*Exercise*:
Only those lines in the data below from the line containing "let s1 : State" through the line containing "((List.range 5).flatMap fun", both included, should be restated word for word.

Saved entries
BEGIN

/-! Table 5.6. -/
def RFS_REGION_BASE : Fld := ⟨110, 6, 0x040, 0x0, 1, 1, 0, 0, 24, .all, .rw, .const 0x0, .plain, .store⟩
def RFS_REGION_SIZE : Fld := ⟨111, 6, 0x044, 0x0, 1, 1, 0, 0, 24, .all, .rw, .const 0x0, .plain, .store⟩
def RFS_FREE : Fld := ⟨112, 6, 0x048, 0x0, 1, 1, 0, 0, 24, .all, .ro, .const 0x0, .plain, .store⟩
def RFS_REORDER_FRAMES : Fld := ⟨113, 6, 0x04C, 0x0, 1, 1, 0, 0, 4, .all, .rw, .const 0x2, .clamp 1 15, .store⟩
def RFS_STREAM_SEL_STREAM : Fld := ⟨114, 6, 0x050, 0x0, 1, 1, 0, 0, 10, .all, .rw, .const 0x0, .ident 1024 512, .store⟩
def RFS_SW_CFG_MODE : Fld := ⟨115, 6, 0x054, 0x0, 1, 1, 0, 0, 2, .all, .ro, .const 0x0, .plain, .object⟩
def RFS_SW_CFG_KEEP_PINNED : Fld := ⟨116, 6, 0x054, 0x0, 1, 1, 0, 2, 1, .all, .ro, .const 0x0, .plain, .object⟩
def RFS_SW_CFG_HIDE_CONCEALED : Fld := ⟨117, 6, 0x054, 0x0, 1, 1, 0, 3, 1, .all, .ro, .const 0x0, .plain, .object⟩
def RFS_SW_CFG_SEQ_CHECK : Fld := ⟨118, 6, 0x054, 0x0, 1, 1, 0, 4, 1, .all, .ro, .const 0x0, .plain, .object⟩
def RFS_SW_CFG_PIN_SLOTS : Fld := ⟨119, 6, 0x054, 0x0, 1, 1, 0, 8, 4, .all, .ro, .const 0x0, .plain, .object⟩
def RFS_SW_CFG_PIN_USED : Fld := ⟨120, 6, 0x054, 0x0, 1, 1, 0, 12, 4, .all, .ro, .const 0x0, .plain, .object⟩
def RFS_SW_CFG_PIN_MASK : Fld := ⟨121, 6, 0x054, 0x0, 1, 1, 0, 16, 8, .all, .ro, .const 0x0, .plain, .object⟩
def RFS_SW_CFG_DPB_PICS : Fld := ⟨122, 6, 0x054, 0x0, 1, 1, 0, 24, 5, .all, .ro, .const 0x0, .plain, .object⟩
def RFS_SW_CFG_HOLD_PICS : Fld := ⟨123, 6, 0x054, 0x0, 1, 1, 0, 29, 3, .all, .ro, .const 0x0, .plain, .object⟩
def RFS_SW_SEQ_REORDER_WIN : Fld := ⟨124, 6, 0x058, 0x0, 1, 1, 0, 0, 4, .all, .ro, .const 0x0, .plain, .object⟩
def RFS_SW_SEQ_HELD : Fld := ⟨125, 6, 0x058, 0x0, 1, 1, 0, 4, 4, .all, .ro, .const 0x0, .plain, .object⟩
def RFS_SW_SEQ_CONCEALING : Fld := ⟨126, 6, 0x058, 0x0, 1, 1, 0, 8, 1, .all, .ro, .const 0x0, .plain, .object⟩
def RFS_SW_NEXT_SEQ : Fld := ⟨127, 6, 0x05C, 0x0, 1, 1, 0, 0, 32, .all, .ro, .const 0x0, .plain, .object⟩
def RFS_SW_GRANULES : Fld := ⟨128, 6, 0x060, 0x0, 1, 1, 0, 0, 24, .all, .ro, .const 0x0, .plain, .object⟩
def RFS_SW_LOST : Fld := ⟨129, 6, 0x064, 0x0, 1, 1, 0, 0, 32, .all, .ro, .const 0x0, .plain, .object⟩
def RFS_SW_REF_MISSING : Fld := ⟨130, 6, 0x068, 0x0, 1, 1, 0, 0, 32, .all, .ro, .const 0x0, .plain, .object⟩
def RFS_SW_SLICE_CORRUPT : Fld := ⟨131, 6, 0x06C, 0x0, 1, 1, 0, 0, 32, .all, .ro, .const 0x0, .plain, .object⟩
def RFS_SW_CONCEALED : Fld := ⟨132, 6, 0x070, 0x0, 1, 1, 0, 0, 32, .all, .ro, .const 0x0, .plain, .object⟩
def RFS_SW_LATE_DROP : Fld := ⟨133, 6, 0x074, 0x0, 1, 1, 0, 0, 32, .all, .ro, .const 0x0, .plain, .object⟩
def RFS_SW_OOO : Fld := ⟨134, 6, 0x078, 0x0, 1, 1, 0, 0, 32, .all, .ro, .const 0x0, .plain, .object⟩
def RFS_SW_REF_READ_KIB : Fld := ⟨135, 6, 0x07C, 0x0, 1, 1, 0, 0, 32, .all, .ro, .const 0x0, .plain, .object⟩
def RFS_SW_REF_PLAIN_KIB : Fld := ⟨136, 6, 0x080, 0x0, 1, 1, 0, 0, 32, .all, .ro, .const 0x0, .plain, .object⟩

/-! Table 6.11. -/
def CLB_STATUS_ACTIVE_VALID : Fld := ⟨137, 27, 0x040, 0x0, 1, 1, 0, 0, 1, .all, .ro, .const 0x0, .plain, .object⟩
def CLB_STATUS_ACTIVE_BANK : Fld := ⟨138, 27, 0x040, 0x0, 1, 1, 0, 1, 1, .all, .ro, .const 0x0, .plain, .object⟩
def CLB_STATUS_SHADOW_VALID : Fld := ⟨139, 27, 0x040, 0x0, 1, 1, 0, 2, 1, .all, .ro, .const 0x0, .plain, .object⟩
def CLB_STATUS_SWAP_PENDING : Fld := ⟨140, 27, 0x040, 0x0, 1, 1, 0, 3, 1, .all, .ro, .const 0x0, .plain, .object⟩
def CLB_STATUS_OLD_BANK_BUSY : Fld := ⟨141, 27, 0x040, 0x0, 1, 1, 0, 4, 1, .all, .ro, .const 0x0, .plain, .object⟩
def CLB_STATUS_LOCKED : Fld := ⟨142, 27, 0x040, 0x0, 1, 1, 0, 5, 1, .all, .ro, .const 0x0, .plain, .object⟩
def CLB_WRITE_SEQ : Fld := ⟨143, 27, 0x044, 0x0, 1, 1, 0, 0, 16, .all, .ro, .const 0x0, .plain, .store⟩
def CLB_SWAP_FRAME : Fld := ⟨144, 27, 0x048, 0x0, 1, 1, 0, 0, 32, .all, .ro, .const 0x0, .plain, .store⟩
def CLB_EVQ_RING : Fld := ⟨145, 27, 0x04C, 0x0, 1, 1, 0, 0, 13, .all, .rw, .const 0x0, .ident 8192 4096, .store⟩
def CLB_EVQ_EN : Fld := ⟨146, 27, 0x04C, 0x0, 1, 1, 0, 31, 1, .all, .rw, .const 0x0, .plain, .store⟩
def CLB_GOOD_FRAMES : Fld := ⟨147, 27, 0x050, 0x0, 1, 1, 0, 0, 16, .all, .rw, .const 0x258, .clamp 1 65535, .store⟩
def CLB_PERIOD : Fld := ⟨148, 27, 0x054, 0x0, 1, 1, 0, 0, 32, .all, .ro, .const 0x1312D00, .plain, .store⟩
def CLB_SYNC_MEAS : Fld := ⟨149, 27, 0x058, 0x0, 1, 1, 0, 0, 32, .all, .ro, .const 0x0, .plain, .store⟩
def CLB_HOLDOVER_MARKS : Fld := ⟨150, 27, 0x05C, 0x0, 1, 1, 0, 0, 32, .all, .ro, .const 0x0, .plain, .store⟩
def CLB_TILE_SEL_TILE : Fld := ⟨151, 27, 0x060, 0x0, 1, 1, 0, 0, 14, .all, .rw, .const 0x0, .ident 16384 8192, .store⟩
def CLB_TILE_STATE_STATE : Fld := ⟨152, 27, 0x064, 0x0, 1, 1, 0, 0, 3, .all, .ro, .const 0x0, .plain, .object⟩
def CLB_TILE_STATE_MISMATCH : Fld := ⟨153, 27, 0x064, 0x0, 1, 1, 0, 8, 7, .all, .ro, .const 0x0, .plain, .object⟩
def CLB_DARK_TILES : Fld := ⟨154, 27, 0x068, 0x0, 1, 1, 0, 0, 15, .all, .ro, .const 0x0, .plain, .store⟩
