/-- One lane. -/
structure Lane where
  /-- measurements in a row with FOM below FOM_MIN (R298) -/
  fomLow : Nat := 0
  pllLost : Bool := false
  /-- R292: commas in a row at one bit position, that position, characters since the last comma, and the ages of the code violations
  (on a trunk, R293, invalid sync headers) among the last 64 characters -/
  commas : Nat := 0
  commaBit : Nat := 0
  since : Nat := 0
  bad : List Nat := []
  /-- R293: valid sync headers in a row, arrival of the last alignment marker, and markers missed in a row -/
  run : Nat := 0
  markerAt : Option Nat := none
  missed : Nat := 0
  /-- R313: since when the checker checks the lane's own looped-back pattern, the bits checked before that, and the bits after which
  the injection at INJ_RATE now set began -/
  chkAt : Option Nat := none
  chkBits : Nat := 0
  injFrom : Nat := 0
  deriving DecidableEq, Repr

/-- Panel link and lanes. -/
structure PlkSt where
  ports : Tab PlkPort := []
  lanes : Tab Lane := []
  /-- the transfer of PLK_I2C_CMD that runs -/
  i2c : Option Nat := none
  /-- position maps of the current frame and the three before it, newest first, as the images they are read from; every
  instance keeps the same copies (R306) -/
  maps : List (Nat × Bytes) := []
  deriving DecidableEq, Repr

/-! ### 15_escapements_and_regulators.md: queues -/

/-- One regulator's switch queues (R335, R336). -/
structure RglQueues where
  /-- L_RXQ by index, producer and consumer modulo 128 -/
  rxq : Tab Bytes := []
  rxPi : Nat := 0
  rxCi : Nat := 0
  /-- L_TXQ by index, producer and consumer modulo 32 -/
  txq : Tab Bytes := []
  txPi : Nat := 0
  txCi : Nat := 0
  deriving DecidableEq, Repr

/-- The queues of every regulator. -/
structure RgqSt where
  q : Tab RglQueues := []
  deriving DecidableEq, Repr

/-! ### 11_monitor_and_relay_encoding.md -/

/-- A source picture of an encode session (R239-R241). -/
structure EncPic where
  /-- FRAME, TIME and the concealed bit of its record (Table 11.3) -/
  frame : Nat := 0
  time : Nat := 0
  concealed : Bool := false
  /-- decoded picture it was taken from, for a stream source -/
  pic : Option Nat := none
  /-- Y, Cb and Cr codes at the session's depth, row by row -/
  planes : List (List Nat) := []
  deriving DecidableEq, Repr

/-- What a coded picture signals (R235, R239, Table 11.2). -/
structure EncHead where
  /-- level code of the standard; HEVC is of the Main tier -/
  level : Nat := 0
  /-- widths of the tile columns in CTUs or superblocks -/
  columns : List Nat := []
  /-- VPS, SPS and PPS, or the AV1 sequence header, go before it; an AV1 temporal delimiter does -/
  params : Bool := false
  delimiter : Bool := false
  /-- chroma_sample_loc_type -/
  chromaLoc : Nat := 1
  primaries : Nat := 0
  transfer : Nat := 0
  matrix : Nat := 0
  deriving DecidableEq, Repr

/-- One encode session. State: 0 CLOSED, 1 RUNNING, 2 CLOSING. -/
structure EncSession where
  state : Nat := 0
  tenant : Nat := 0
  codec : Nat := 0
  profile : Nat := 0
  depth : Nat := 8
  isStream : Bool := false
  /-- RATE_MODE: 0 CBR, 1 VBR, 2 CQP -/
  mode : Nat := 0
  nCores : Nat := 0
  div : Nat := 0
  stream : Nat := 0
  outW : Nat := 0
  outH : Nat := 0
  cx : Nat := 0
  cy : Nat := 0
  cw : Nat := 0
  ch : Nat := 0
  target : Nat := 0
  peak : Nat := 0
  buf : Nat := 0
  qp : Nat := 0
  keyInt : Nat := 0
  outRing : Nat := 0
  outCq : Nat := 0
  primaries : Nat := 0
  transfer : Nat := 0
  matrix : Nat := 0
  maxPic : Nat := 0
  /-- load by core, and the load of the whole session (R237) -/
  loads : Tab Nat := []
  load : Nat := 0
  granules : Nat := 0
  /-- picture rate, pictures per second as num / den -/
  rateNum : Nat := 0
  rateDen : Nat := 1
  /-- source buffers: canvas rows gathered for the frame being scanned; waiting; in coding (R239) -/
  fillFrame : Option Nat := none
  fill : Tab (List (List Nat)) := []
  waiting : Option EncPic := none
  coding : Option EncPic := none
  /-- the picture in coding is a key picture; its hard limit in bits, -1 for none (R242) -/
  codingKey : Bool := false
  hard : Int := 0
  /-- what the last picture coded signals -/
  head : Option EncHead := none
  /-- stream pictures taken already (R240) -/
  taken : List Nat := []
  /-- the stream is not RUNNING, and ENC_SOURCE has been raised for it -/
  sourceDown : Bool := false
  needKey : Bool := true
  /-- pictures delivered since the last key picture, it included -/
  sinceKey : Nat := 0
  /-- bucket fullness F and Fp in bits -/
  f : Nat := 0
  fp : Nat := 0
  /-- ENC_SS counters -/
  pics : Nat := 0
  skip : Nat := 0
  noBuf : Nat := 0
  guard : Nat := 0
  overflow : Nat := 0
  /-- ENC_SESSION_CLOSE jobs that wait for the end -/
  closeJobs : List Nat := []
  deriving DecidableEq, Repr
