/-- Counts a record of `k` items that the device cannot write as produced and lost (R59). -/
def Ring.loseRecord (x : Ring) (k : Nat) : Ring :=
  { x with produced := wrap 64 (x.produced + k), lost := wrap 64 (x.lost + k) }

/-- A record item of a coherent ring that is not a whole line: the line is taken with RdOwn, merged, and written back at once, so
that it is clean again before the phase bit is visible (R40). -/
def State.mergeItem (s : State) (a : Nat) (bs : Bytes) (t : Option Nat) : State :=
  let s1 := s.cachePut .rdOwn a bs true t
  let c : CacheLine := Tab.get {} s1.hst.ccache (a / 64)
  let s2 := s1.hostPut .writeBack a bs t
  { s2 with hst := { s2.hst with ccache := Tab.set s2.hst.ccache (a / 64) { c with dirty := false } } }

/-- A whole line of a coherent ring: written with ItoMWr, and not held afterwards (R40). -/
def State.wholeLine (s : State) (a : Nat) (bs : Bytes) (t : Option Nat) : State :=
  let s1 : State := { s with hst := { s.hst with ccache := Tab.del s.hst.ccache (a / 64) } }
  s1.hostPut .itoMWr a bs t

/-- Writes items of a coherent ring to their places: two items of one line as a whole line, else each merged (R40). -/
def State.putCoherent (s : State) (r : Nat) (x : Ring) : Nat → List (Nat → Bytes) → State
  | _, [] => s
  | i, [item] => s.mergeItem (x.itemAddr i) (item (x.phase i)) (s.ringTenant r)
  | i, item :: next :: rest =>
    let j := wrap 32 (i + 1)
    if x.itemAddr i % 64 = 0 then
      (s.wholeLine (x.itemAddr i) (item (x.phase i) ++ next (x.phase j)) (s.ringTenant r)).putCoherent r x (wrap 32 (i + 2)) rest
    else (s.mergeItem (x.itemAddr i) (item (x.phase i)) (s.ringTenant r)).putCoherent r x j (next :: rest)

/-- Writes items to their places, each built for its phase bit. -/
def State.putItems (s : State) (r : Nat) (x : Ring) : Nat → List (Nat → Bytes) → State
  | _, [] => s
  | i, item :: rest =>
    let s := s.spaceWrite x.memspace (x.itemAddr i) (item (x.phase i)) (s.ringTenant r)
    State.putItems s r x (wrap 32 (i + 1)) rest

/-- Writes one packet of a device-produced ring of class `cls` (R54, R58, R59). A ring number that names no ring of
that class takes nothing and counts nothing (log 13). -/
def State.recordAt (s : State) (r cls : Nat) (items : List (Nat → Bytes)) : State :=
  let x := s.ring r
  let k := items.length
  if s.variant.rings ≤ r ∨ x.cls ≠ cls then s
  else if s.ringBlocked x then s.setRing r (x.loseRecord k)
  else
    let y := x.reserve k x.devPkts
    let s := if s.coherent x then s.putCoherent r y y.pi items else s.putItems r y y.pi items
    s.setRing r { y with pi := wrap 32 (y.pi + k), count := y.count + k,
                         produced := wrap 64 (y.produced + k), devPkts := y.devPkts ++ [k] }

/-- The item of an event (Table 3.8), but for its phase bit. -/
def State.eventItem (s : State) (code blk source : Nat) (args : List Nat) (ph : Nat) : Bytes :=
  leBytes code 2 ++ [BitVec.ofNat 8 blk, BitVec.ofNat 8 ph] ++ leBytes source 4 ++ leBytes s.frameCount 4 ++
    ((List.range 5).flatMap fun i => leBytes (args.getD i 0) 4)

/-- An event whose EN is 0 counts as produced and lost in the event ring named (R59). -/
def State.loseEvent (s : State) (r : Nat) : State :=
  if s.variant.rings ≤ r ∨ (s.ring r).cls ≠ 4 then s else s.setRing r ((s.ring r).loseRecord 1)

/-- The ring's indices, counts and packets after a duplicate index mismatch (R67). -/
def Ring.halt (x : Ring) : Ring :=
  { x with lost := wrap 64 (x.lost + x.count), count := 0, pend := 0, pi := 0, ci := 0, unread := 0, halted := true, devPkts := [] }

/-- A record for a ring: its duplicate indices are compared on the access, and a mismatch resets the ring, whose event is a record
of its own; the record then finds the ring halted (R67). `fuel` bounds the mismatches. -/
def State.recordN (s : State) (r cls : Nat) (items : List (Nat → Bytes)) : Nat → State
  | 0 => s.recordAt r cls items
  | n + 1 =>
    let x := s.ring r
    if s.variant.rings ≤ r ∨ x.cls ≠ cls ∨ s.ringBlocked x then s.recordAt r cls items
    else match s.takeInject .rngPtr (r / 32) with
      | none => s.recordAt r cls items
      | some t =>
        let t1 := t.setRing r x.halt
        let t2 := if x.evqEn then t1.recordN x.evqRing 4 [t1.eventItem 0x0010 Blk.rng r [x.count]] n else t1.loseEvent x.evqRing
        (t2.latch .rngPtr (r / 32)).recordAt r cls items

/-- One packet of a device-produced ring of class `cls`. -/
def State.record (s : State) (r cls : Nat) (items : List (Nat → Bytes)) : State := s.recordN r cls items 256

/-- An event to a ring that EN gates (R59, R71): with EN = 0 the record counts as produced and lost. -/
def State.eventTo (s : State) (r : Nat) (en : Bool) (code blk source : Nat) (args : List Nat) : State :=
  if en then s.record r 4 [s.eventItem code blk source args] else s.loseEvent r

/-- An event through a block's EVQ register. -/
def State.event (s : State) (ring en : Fld) (code blk source : Nat) (args : List Nat) : State :=
  s.eventTo (s.fld ring) (s.flag en) code blk source args

/-- An event about a ring (R71), to the ring that its RNG_EVQ names. -/
def State.ringEvent (s : State) (r code : Nat) (args : List Nat) : State :=
  s.eventTo (s.ring r).evqRing (s.ring r).evqEn code Blk.rng r args

/-- The bitstream ring whose RNG_EVQ carries a stream's events: the enabled one that names it, else the lowest-numbered
one (R105). -/
def State.streamRing (s : State) (st : Nat) : Option Nat :=
  let rs := s.rng.rings.filter fun e => e.2.cls == 3 && e.2.link == st
  match rs.find? (·.2.enable) with
  | some e => some e.1
  | none => rs.head?.map (·.1)

/-- A stream event (R105, R127). -/
def State.streamEvent (s : State) (st blk code : Nat) (args : List Nat) : State :=
  match s.streamRing st with
  | some r => s.eventTo (s.ring r).evqRing (s.ring r).evqEn code blk st args
  | none => s

/-! ### Jobs and completions -/

/-- The number of a job whose command entry has index `i` of ring `r` (R69). -/
def jobId (r i : Nat) : Nat := addr64 i r

/-- The number that a newly accepted command takes: one that no job in flight has, since a ring enabled again counts its indices
from 0 while jobs accepted before run on (R66, R69). -/
def State.newJob (s : State) (r i : Nat) : Nat :=
  (((List.range (s.rng.jobs.length + 1)).map fun k => jobId r i + 2 ^ 48 * k).find? fun j => !(Tab.has s.rng.jobs j)).getD
    (jobId r i)

/-- The job in flight that was accepted last from index `i` of ring `r`. -/
def State.jobAt (s : State) (r i : Nat) : Option Nat :=
  (s.rng.jobs.foldl (fun (b : Option (Nat × Job)) e =>
    if e.2.ring = r ∧ e.2.index = i then
      match b with
      | some q => if q.2.seq < e.2.seq then some e else b
      | none => some e
    else b) none).map (·.1)

def State.job (s : State) (j : Nat) : Job := Tab.get {} s.rng.jobs j

/-- Status codes of Table 3.7. -/
abbrev St.ok : Nat := 0
abbrev St.badOpcode : Nat := 1
abbrev St.badArg : Nat := 2
abbrev St.noResource : Nat := 3
abbrev St.state : Nat := 4
abbrev St.timeout : Nat := 5
abbrev St.faulted : Nat := 6
abbrev St.version : Nat := 7

/-- The completion record (Table 3.5). -/
def completionBytes (tag status r0 r1 r2 frame r3 ring index : Nat) (phase : Nat) : Bytes :=
  leBytes (tag % 1024) 2 ++ [BitVec.ofNat 8 status, BitVec.ofNat 8 phase] ++ leBytes r0 4 ++ leBytes r1 4 ++
  leBytes r2 4 ++ leBytes frame 4 ++ leBytes r3 4 ++ leBytes (ring % 8192) 2 ++ [0, 0] ++ leBytes index 4

/-- Writes the record of a command to its ring's completion ring (R69). -/
def State.completion (s : State) (ring index tag abi status r0 r1 r2 r3 : Nat) : State :=
  s.record (s.ring ring).link 2
    [completionBytes tag status r0 r1 r2 (if abi = 2 then s.frameCount else 0) r3 ring index]

/-- Ends a job (R69): its record is written unless it is SILENT and ends OK, and it is no longer in flight. -/
def State.finish (s : State) (j status : Nat) (r0 r1 r2 r3 : Nat := 0) : State :=
  let x := s.job j
  if Tab.has s.rng.jobs j then
    let s1 := { s with rng := { s.rng with jobs := Tab.del s.rng.jobs j } }
    if x.silent && status == St.ok then s1 else s1.completion x.ring x.index x.tag x.abi status r0 r1 r2 r3
  else s

/-- A job of the opcode that is accepted and has not begun. -/
def State.ready (s : State) (j op : Nat) : Bool :=
  Tab.has s.rng.jobs j && (s.job j).opcode == op && !(s.job j).started

/-- Marks a job as begun. -/
def State.start (s : State) (j : Nat) (work : Nat := 0) : State :=
  { s with rng := { s.rng with jobs := Tab.set s.rng.jobs j { s.job j with started := true, work := work } } }

/-- Jobs in flight (R12). -/
def State.jobCount (s : State) : Nat := s.rng.jobs.length

/-- Pictures in flight (R12, R439): decoding, or held for output. -/
def State.pictureCount (s : State) : Nat :=
  (s.dec.pics.filter fun e => (decide (0 < e.2.dispatched) && !e.2.decoded) || e.2.held).length

end Sys2Proof.Machine
end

END

*Response for this exercise*:
  let s1 : State := { s with hst := { s.hst with ccache := Tab.del s.hst.ccache (a / 64) } }
  s1.hostPut .itoMWr a bs t

/-- Writes items of a coherent ring to their places: two items of one line as a whole line, else each merged (R40). -/
def State.putCoherent (s : State) (r : Nat) (x : Ring) : Nat → List (Nat → Bytes) → State
  | _, [] => s
  | i, [item] => s.mergeItem (x.itemAddr i) (item (x.phase i)) (s.ringTenant r)
  | i, item :: next :: rest =>
    let j := wrap 32 (i + 1)
    if x.itemAddr i % 64 = 0 then
      (s.wholeLine (x.itemAddr i) (item (x.phase i) ++ next (x.phase j)) (s.ringTenant r)).putCoherent r x (wrap 32 (i + 2)) rest
    else (s.mergeItem (x.itemAddr i) (item (x.phase i)) (s.ringTenant r)).putCoherent r x j (next :: rest)

/-- Writes items to their places, each built for its phase bit. -/
def State.putItems (s : State) (r : Nat) (x : Ring) : Nat → List (Nat → Bytes) → State
  | _, [] => s
  | i, item :: rest =>
    let s := s.spaceWrite x.memspace (x.itemAddr i) (item (x.phase i)) (s.ringTenant r)
    State.putItems s r x (wrap 32 (i + 1)) rest

/-- Writes one packet of a device-produced ring of class `cls` (R54, R58, R59). A ring number that names no ring of
that class takes nothing and counts nothing (log 13). -/
def State.recordAt (s : State) (r cls : Nat) (items : List (Nat → Bytes)) : State :=
  let x := s.ring r
  let k := items.length
  if s.variant.rings ≤ r ∨ x.cls ≠ cls then s
  else if s.ringBlocked x then s.setRing r (x.loseRecord k)
  else
    let y := x.reserve k x.devPkts
    let s := if s.coherent x then s.putCoherent r y y.pi items else s.putItems r y y.pi items
    s.setRing r { y with pi := wrap 32 (y.pi + k), count := y.count + k,
                         produced := wrap 64 (y.produced + k), devPkts := y.devPkts ++ [k] }

/-- The item of an event (Table 3.8), but for its phase bit. -/
def State.eventItem (s : State) (code blk source : Nat) (args : List Nat) (ph : Nat) : Bytes :=
  leBytes code 2 ++ [BitVec.ofNat 8 blk, BitVec.ofNat 8 ph] ++ leBytes source 4 ++ leBytes s.frameCount 4 ++
    ((List.range 5).flatMap fun i => leBytes (args.getD i 0) 4)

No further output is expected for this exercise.